*Try it*.
Starting at the top of the records, output every line through the one that contains "exact (execInit_of_idle hidle", keeping each exactly as it appears.

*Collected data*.
------

/-- With acceptable operands INIT gets to its last steps with what TIMCALC computes. -/
theorem State.initialise_of_accepted {s : State} {sel hid : Byte} {gam : Bool} {n : Count} {f per hi lo : Nat}
    (hn : n ≠ 0#16) (hmax : n.toNat ≤ s.cfg.nMax.toNat) (hclk : s.clkFreq sel = some f)
    (htim : timCalc s.cfg.cntW f = some (per, hi, lo)) :
    s.initialise sel hid gam n = s.finishInit hid gam n per hi lo := by
  have haccepted : ¬(n = 0#16 ∨ s.cfg.nMax.toNat < n.toNat) := by simp [hn, hmax]
  simp only [State.initialise, if_neg haccepted, hclk, htim]

/-- Settles O13: the clock's bounds are those within which TIMCALC succeeds. -/
theorem initEstablishesReadyStrip : Obligations.InitEstablishesReadyStrip := by
  intro s sel hid gam n f hidle hn hmax hclk hlo hhi
  have htim := (timCalc_eq_some_iff s.cfg.cntW f _ _ _).2 ⟨by omega, by omega, rfl, rfl, rfl⟩
  exact (execInit_of_idle hidle sel hid gam n).trans (congrArg _ (State.initialise_of_accepted hn hmax hclk htim))

/-- Settles O14: of INIT's two outcomes the finished one meets none of the four causes. -/
theorem initParameterErrorChangesNothingElse : Obligations.InitParameterErrorChangesNothingElse := by
  intro s sel hid gam n hidle hcause
  refine (execInit_of_idle hidle sel hid gam n).trans (congrArg _ ?_)
  rcases s.initialise_cases sel hid gam n with hfail | ⟨f, per, hi, lo, hn, hmax, hclk, htim, -⟩
  · exact hfail
  · obtain ⟨hlo, hhi⟩ := (timCalcSucceedsExactly s.cfg.cntW f).1 (by rw [htim]; rfl)
    rcases hcause with h | h | h | ⟨g, h, hbad⟩
    · exact absurd h hn
    · omega
    · cases hclk.symm.trans h
    · cases hclk.symm.trans h
      omega

end Sys2Proof.Machine

/-! PROOF. The invariant of Safety.lean holds at power-on and every step keeps it (10_state.md sections 1 and 2,
20_memory.md section 2, 40_timing_calculator.md R125). -/

namespace Sys2Proof.Machine

/-! ### What the invariant says of the fields it ties together -/

/-- The fields that the invariant says nothing about may change freely. -/
theorem State.Inv.of_frame {s t : State} (h : s.Inv)
    (ht : t = { s with
      br := t.br, gam := t.gam, hid := t.hid, rd := t.rd, pend := t.pend, hal := t.hal, resp := t.resp, clk := t.clk
      readyIn := t.readyIn, startIn := t.startIn, turns := t.turns, epoch := t.epoch, draws := t.draws }) : t.Inv := by
  rw [ht]
  exact ⟨h.registers, h.cursor, h.engine, h.pixels, h.slots, h.stream, h.bookkeeping, h.refilling⟩

/-- With no show in flight the engine stands still. -/
theorem State.Inv.act_eq_false {s : State} (h : s.Inv) (hidle : s.inited = false ∨ s.cur = 0#17) : s.act = false := by
  rw [← Bool.not_eq_true]
  intro hact
  obtain ⟨hinit, hcur⟩ := h.engine.1 hact
  rcases hidle with hi | hc
  · simp [hinit] at hi
  · exact hcur hc

/-- An engine that stands still fits a Strip with no show in flight. -/
theorem State.engineOk_of_idle {s : State} (hact : s.act = false) (hidle : s.inited = false ∨ s.cur = 0#17) :
    s.EngineOk := by
  refine ⟨fun h => by simp [hact] at h, fun ⟨hinit, hcur⟩ => ?_⟩
  rcases hidle with hi | hc
  · simp [hinit] at hi
  · exact absurd hc hcur

theorem State.refillOk_of_none {s : State} (h : s.refill = none) : s.RefillOk := fun r hr => by
  cases h.symm.trans hr

/-- What the invariant asks of a refill in progress, field by field. -/
structure State.RefillFits (s : State) (r : Refill) : Prop where
  active : s.act = true
  before : s.cur.toNat < s.n.toNat + 2
  nonempty : r.values ≠ []
  length : r.values.length ≤ 24
  ends : r.slot + r.values.length = 24 ∨ r.slot + r.values.length = 48
  values : ∀ v ∈ r.values, v = s.hi ∨ v = s.lo ∨ v = 0

theorem State.refillOk_iff (s : State) : s.RefillOk ↔ ∀ r ∈ s.refill, s.RefillFits r :=
  forall₂_congr fun _ _ => ⟨fun ⟨h1, h2, h3, h4, h5, h6⟩ => ⟨h1, h2, h3, h4, h5, h6⟩,
    fun ⟨h1, h2, h3, h4, h5, h6⟩ => ⟨h1, h2, h3, h4, h5, h6⟩⟩

/-- With the engine standing still no refill is in progress. -/
theorem State.Inv.refill_eq_none {s : State} (h : s.Inv) (hact : s.act = false) : s.refill = none := by
  cases hr : s.refill with
  | none => rfl
  | some r =>
    obtain ⟨hrun, -⟩ := h.refilling r hr
    simp [hact] at hrun

/-- During a show no SHOW is held. -/
theorem State.Inv.held_eq_false {s : State} (h : s.Inv) (hcur : s.cur ≠ 0#17) : s.held = false := by
  rw [← Bool.not_eq_true]
  intro hheld
  obtain ⟨-, -, hzero⟩ := h.bookkeeping.1 hheld
  exact hcur hzero

/-- During a show the Strip is BUSY. -/
theorem State.Inv.st_ne_ready {s : State} (h : s.Inv) (hinit : s.inited = true) (hcur : s.cur ≠ 0#17) :
    s.st ≠ .ready := fun hst => hcur ((h.cursor hinit).1.1 hst)

/-- The encoder's values and the reset pattern's fit the timer. -/
theorem State.Inv.value_lt {s : State} (h : s.Inv) (hinit : s.inited = true) {v : Nat}
    (hv : v = s.hi ∨ v = s.lo ∨ v = 0) : v < 2 ^ s.cfg.cntW := by
  obtain ⟨-, -, -, hper, -, hlo, hhi⟩ := h.registers hinit
  omega

/-! ### Stores to the memories -/

/-- An entry of a memory is what the memory reads at its address, or one before it. -/
theorem Memory.mem_of_read {α : Type} {m : Memory α} {a : Nat} {v : α} (h : Memory.read m a = some v) : (a, v) ∈ m := by
  induction m with
  | nil => cases h
  | cons p m ih =>
    rw [Memory.read_cons] at h
    split_ifs at h with ha
    · cases h; exact ha ▸ List.mem_cons_self
    · exact List.mem_cons_of_mem _ (ih h)

/-- Stores leave every written address written. -/
theorem Memory.isSome_read_writeFrom {α : Type} {m : Memory α} {a b : Nat} {vs : List α}
    (h : (a ≤ b ∧ b < a + vs.length) ∨ (Memory.read m b).isSome = true) :
    (Memory.read (Memory.writeFrom m a vs) b).isSome = true := by
  rw [Memory.read_writeFrom]
  split_ifs with hin
  · have hlt : b - a < vs.length := by omega
    simp [hlt]
  · exact h.resolve_left hin

/-- Storing the encoder's values or zeros inside the Transfer Buffer keeps the invariant (20_memory.md R64). -/
theorem State.Inv.tbWriteFrom {s : State} (h : s.Inv) (hinit : s.inited = true) {base : Nat} {vs : List Nat}
    (hlen : base + vs.length ≤ 48) (hvs : ∀ v ∈ vs, v = s.hi ∨ v = s.lo ∨ v = 0) : (s.tbWriteFrom base vs).Inv := by
  obtain ⟨hwf, hbound, honly, hfull⟩ := h.slots
  refine ⟨h.registers, h.cursor, h.engine, h.pixels, ⟨Memory.writeFrom_wf vs hwf base, fun p hp => ?_,
    fun _ p hp => ?_, fun hrun i hi => ?_⟩, h.stream, h.bookkeeping, h.refilling⟩
  · rcases Memory.mem_writeFrom vs hp with ⟨-, hlt, hmem⟩ | hmem
    · exact ⟨by omega, h.value_lt hinit (hvs _ hmem)⟩
    · exact hbound p hmem
  · rcases Memory.mem_writeFrom vs hp with ⟨-, -, hmem⟩ | hmem
    · exact hvs _ hmem
    · exact honly hinit p hmem
  · exact Memory.isSome_read_writeFrom (.inr (hfull hrun i hi))

/-- Storing a byte of the Strip keeps the invariant (20_memory.md R62). -/
theorem State.Inv.pbWrite {s : State} (h : s.Inv) {a : Nat} (ha : a < bytesPerPixel * s.n.toNat) (v : Byte) :
    (s.pbWrite a v).Inv := by
  obtain ⟨hwf, hbound⟩ := h.pixels
  obtain ⟨hheld, hold⟩ := h.bookkeeping
  refine ⟨h.registers, h.cursor, h.engine, ⟨Memory.write_wf hwf a v, fun hinit p hp => ?_⟩, h.slots, h.stream,
    ⟨hheld, fun hinit hst => ?_⟩, h.refilling⟩
  · rcases Memory.mem_write hp with rfl | hp
    · exact ha
    · exact hbound hinit p hp
  · have hready : s.st = .ready := hst
    rw [State.pbWrite_old, hready]
    exact hold hinit hready

theorem State.Inv.storePixel {s : State} (h : s.Inv) {j : Nat} (hj : j < s.n.toNat) (r g b : Byte) :
    (s.storePixel j r g b).Inv := by
  have hoffset : ∀ k, k < 3 → pixelOffset j k < bytesPerPixel * s.n.toNat := fun k hk => by
    unfold pixelOffset bytesPerPixel; omega
  exact ((h.pbWrite (hoffset 0 (by decide)) _).pbWrite (hoffset 1 (by decide)) _).pbWrite (hoffset 2 (by decide)) _

theorem State.Inv.fillPixels {s : State} (h : s.Inv) (r g b : Byte) {k : Nat} (hk : k ≤ s.n.toNat) :
    (s.fillPixels r g b k).Inv := by
  induction k with
  | zero => exact h
  | succ k ih =>
    have hn : (s.fillPixels r g b k).n = s.n := by rw [State.fillPixels_eq]
    exact (ih (by omega)).storePixel (by rw [hn]; omega) r g b

/-! ### INIT -/

/-- INIT keeps the invariant where no show is in flight and no SHOW is held (40_timing_calculator.md R120). -/
theorem State.Inv.initialise {s : State} (h : s.Inv) (hidle : s.inited = false ∨ s.cur = 0#17) (hheld : s.held = false)
    (sel hid : Byte) (gam : Bool) (n : Count) : (s.initialise sel hid gam n).Inv := by
  have hact := h.act_eq_false hidle
  have hrefill := h.refill_eq_none hact
  rcases s.initialise_cases sel hid gam n with heq | ⟨f, per, hi, lo, hn, hmax, -, htim, heq⟩ <;> rw [heq]
  · obtain ⟨hwf, hbound, -, hfull⟩ := h.slots
    exact ⟨nofun, nofun, State.engineOk_of_idle hact (.inl rfl), ⟨h.pixels.1, nofun⟩, ⟨hwf, hbound, nofun, hfull⟩,
      h.stream, ⟨fun hh => absurd (hh.symm.trans hheld) nofun, nofun⟩, State.refillOk_of_none hrefill⟩
  · obtain ⟨-, hmin, hper, -, -, hlo, hhl, hhi, -⟩ := timCalcThresholdsOrdered _ _ _ _ _ htim
    have hpos : 0 < n.toNat := Nat.pos_of_ne_zero fun h0 => hn (BitVec.eq_of_toNat_eq h0)
    refine ⟨fun _ => ⟨hpos, hmax, hmin, hper, hlo, hhl, hhi⟩, fun _ => ⟨⟨fun _ => rfl, fun _ => rfl⟩, nofun⟩,
      State.engineOk_of_idle hact (.inr rfl), ⟨List.Pairwise.nil, nofun⟩,
      ⟨List.Pairwise.nil, nofun, nofun, fun hrun => ?_⟩, h.stream,
      ⟨fun hh => absurd (hh.symm.trans hheld) nofun, fun _ _ => rfl⟩, State.refillOk_of_none hrefill⟩
    rcases hrun with hrun | hrun
    · cases hrun.symm.trans hact
    · cases hrun.symm.trans hheld

/-! ### SHOW -/

theorem State.mem_pixelValues {s : State} {p v : Nat} (hv : v ∈ s.pixelValues p) : v = s.hi ∨ v = s.lo ∨ v = 0 :=
  (State.mem_encBytes hv).imp_right .inl

theorem State.mem_pixelValuesRacing {s : State} {p v : Nat} (hv : v ∈ s.pixelValuesRacing p) :
    v = s.hi ∨ v = s.lo ∨ v = 0 :=
  (State.mem_encBytes hv).imp_right .inl

theorem State.mem_zeroValues (s : State) {v : Nat} (hv : v ∈ zeroValues) : v = s.hi ∨ v = s.lo ∨ v = 0 :=
  .inr (.inr (List.eq_of_mem_replicate hv))

theorem State.Inv.encPix {s : State} (h : s.Inv) (hinit : s.inited = true) (p : Nat) {base : Nat} (hbase : base ≤ 24) :
    (s.encPix p base).Inv :=
  h.tbWriteFrom hinit (by simp; omega) fun _ => State.mem_pixelValues

theorem State.Inv.zeroHalf {s : State} (h : s.Inv) (hinit : s.inited = true) {base : Nat} (hbase : base ≤ 24) :
    (s.zeroHalf base).Inv :=
  h.tbWriteFrom hinit (by simp; omega) fun _ => s.mem_zeroValues

theorem State.Inv.stage {s : State} (h : s.Inv) (hinit : s.inited = true) : s.stage.Inv := by
  by_cases hn : 2 ≤ s.n.toNat
  · rw [State.stage_of_two_le hn]
    exact (h.encPix hinit 0 (by decide)).encPix (by simpa) 1 (by decide)
  · rw [State.stage_of_lt_two (by omega)]
    exact (h.encPix hinit 0 (by decide)).zeroHalf (by simpa) (by decide)

/-- Staging writes all 48 slots (43_streaming_engine.md R178). -/
theorem State.isSome_read_stage (s : State) {i : Nat} (hi : i < 48) : (Memory.read s.stage.tb i).isSome = true := by
  have hfirst : i < 24 → (Memory.read (s.encPix 0 0).tb i).isSome = true := fun h => by
    rw [State.encPix_tb]
    exact Memory.isSome_read_writeFrom (.inl (by simpa using h))
  have hsecond : (24 ≤ i ∧ i < 24 + 24) ∨ (Memory.read (s.encPix 0 0).tb i).isSome = true := by
    by_cases h : i < 24
    · exact .inr (hfirst h)
    · exact .inl (by omega)
  by_cases hn : 2 ≤ s.n.toNat
  · rw [State.stage_of_two_le hn, State.encPix_tb]
    exact Memory.isSome_read_writeFrom hsecond
  · rw [State.stage_of_lt_two (by omega), State.zeroHalf_tb]
    exact Memory.isSome_read_writeFrom hsecond

/-- A start attempt on a usable, idle Strip with every slot written keeps the invariant, whatever is answered
(43_streaming_engine.md R179 to R181). -/
theorem State.Inv.attemptStart {s : State} (h : s.Inv) (hinit : s.inited = true) (hflt : s.flt = false)
    (hcur : s.cur = 0#17) (hfull : ∀ i, i < 48 → (Memory.read s.tb i).isSome = true) : s.attemptStart.Inv := by
  have hact := h.act_eq_false (.inr hcur)
  have hrefill := h.refill_eq_none hact
  obtain ⟨hwf, hbound, honly, -⟩ := h.slots
  rcases s.attemptStart_cases with ⟨-, heq⟩ | ⟨-, heq⟩ | ⟨-, heq⟩ <;> rw [heq]
  · refine ⟨h.registers, fun _ => ⟨⟨nofun, nofun⟩, fun _ => ⟨le_refl 2, ?_⟩⟩, ⟨fun _ => ⟨hinit, nofun⟩, fun _ => rfl⟩,
      h.pixels, ⟨hwf, hbound, honly, fun _ => hfull⟩, h.stream, ⟨nofun, nofun⟩, State.refillOk_of_none hrefill⟩
    exact Nat.le_add_left 2 _
  · exact ⟨h.registers, h.cursor, h.engine, h.pixels, ⟨hwf, hbound, honly, fun _ => hfull⟩, h.stream,
      ⟨nofun, h.bookkeeping.2⟩, State.refillOk_of_none hrefill⟩
  · exact ⟨h.registers, h.cursor, h.engine, h.pixels, ⟨hwf, hbound, honly, fun _ => hfull⟩, h.stream,
      ⟨fun _ => ⟨hinit, hflt, hcur⟩, h.bookkeeping.2⟩, State.refillOk_of_none hrefill⟩

theorem State.Inv.beginShow {s : State} (h : s.Inv) (hinit : s.inited = true) (hflt : s.flt = false) :
    s.beginShow.Inv := by
  rcases s.beginShow_cases with ⟨-, heq⟩ | ⟨-, -, heq⟩ | ⟨hcur, -, heq⟩ <;> rw [heq]
  · exact h.of_frame rfl
  · exact h.of_frame rfl
  · have hdrawn : s.drawChReady.Inv := h.of_frame rfl
    have hstaged : (s.drawChReady.stage.emit [.armNotify]).Inv := (hdrawn.stage hinit).of_frame rfl
    exact hstaged.attemptStart (by simpa) (by simpa) (by simpa) fun i hi => s.drawChReady.isSome_read_stage hi

/-! ### The handlers -/

/-- A cursor advance before the terminal value keeps the invariant (10_state.md R29, R30). -/
theorem State.Inv.advance {s : State} (h : s.Inv) (hinit : s.inited = true) (hcur : s.cur ≠ 0#17)
    (hbefore : s.cur.toNat < s.n.toNat + 2) (hrefill : s.refill = none) : s.advance.Inv := by
  have hnat := s.advance_cur_toNat hbefore
  have hne : s.advance.cur ≠ 0#17 := fun hzero => by
    rw [hzero] at hnat
    cases hnat
  have hst := h.st_ne_ready hinit hcur
  have hact : s.act = true := h.engine.2 ⟨hinit, hcur⟩
  refine ⟨h.registers, fun _ => ⟨⟨fun hready => absurd hready hst, fun hzero => absurd hzero hne⟩, fun hbusy => ?_⟩,
    ⟨fun _ => ⟨hinit, hne⟩, fun _ => hact⟩, h.pixels, h.slots, h.stream,
    ⟨fun hheld => ?_, fun _ hready => absurd hready hst⟩, State.refillOk_of_none hrefill⟩
  · obtain ⟨hlo, -⟩ := (h.cursor hinit).2 hbusy
    rw [hnat, State.advance_n]
    omega
  · cases hheld.symm.trans (h.held_eq_false hcur)

theorem State.Inv.endRefill {s : State} (h : s.Inv) (hinit : s.inited = true) (hcur : s.cur ≠ 0#17)
    (hbefore : s.cur.toNat < s.n.toNat + 2) (hrefill : s.refill = none) (r : Refill) : (s.endRefill r).Inv := by
  unfold State.endRefill
  split_ifs
  · exact h.advance hinit hcur hbefore hrefill
  · exact h

/-- The end of a show keeps the invariant (43_streaming_engine.md R185). -/
theorem State.Inv.shutdown {s : State} (h : s.Inv) (hcur : s.cur ≠ 0#17) (hrefill : s.refill = none) :
    s.shutdown.Inv := by
  have hheld := h.held_eq_false hcur
  obtain ⟨hwf, hbound, honly, -⟩ := h.slots
  refine ⟨h.registers, fun _ => ⟨⟨fun _ => rfl, fun _ => rfl⟩, nofun⟩, State.engineOk_of_idle rfl (.inr rfl), h.pixels,
    ⟨hwf, hbound, honly, fun hrun => ?_⟩, h.stream, ⟨fun hh => ?_, fun _ _ => rfl⟩, State.refillOk_of_none hrefill⟩
  · rcases hrun with hrun | hrun
    · cases hrun
    · cases hrun.symm.trans hheld
  · cases hh.symm.trans hheld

------

*Answer*.
/-- With acceptable operands INIT gets to its last steps with what TIMCALC computes. -/
theorem State.initialise_of_accepted {s : State} {sel hid : Byte} {gam : Bool} {n : Count} {f per hi lo : Nat}
    (hn : n ≠ 0#16) (hmax : n.toNat ≤ s.cfg.nMax.toNat) (hclk : s.clkFreq sel = some f)
    (htim : timCalc s.cfg.cntW f = some (per, hi, lo)) :
    s.initialise sel hid gam n = s.finishInit hid gam n per hi lo := by
  have haccepted : ¬(n = 0#16 ∨ s.cfg.nMax.toNat < n.toNat) := by simp [hn, hmax]
  simp only [State.initialise, if_neg haccepted, hclk, htim]

/-- Settles O13: the clock's bounds are those within which TIMCALC succeeds. -/
theorem initEstablishesReadyStrip : Obligations.InitEstablishesReadyStrip := by
  intro s sel hid gam n f hidle hn hmax hclk hlo hhi
  have htim := (timCalc_eq_some_iff s.cfg.cntW f _ _ _).2 ⟨by omega, by omega, rfl, rfl, rfl⟩
  exact (execInit_of_idle hidle sel hid gam n).trans (congrArg _ (State.initialise_of_accepted hn hmax hclk htim))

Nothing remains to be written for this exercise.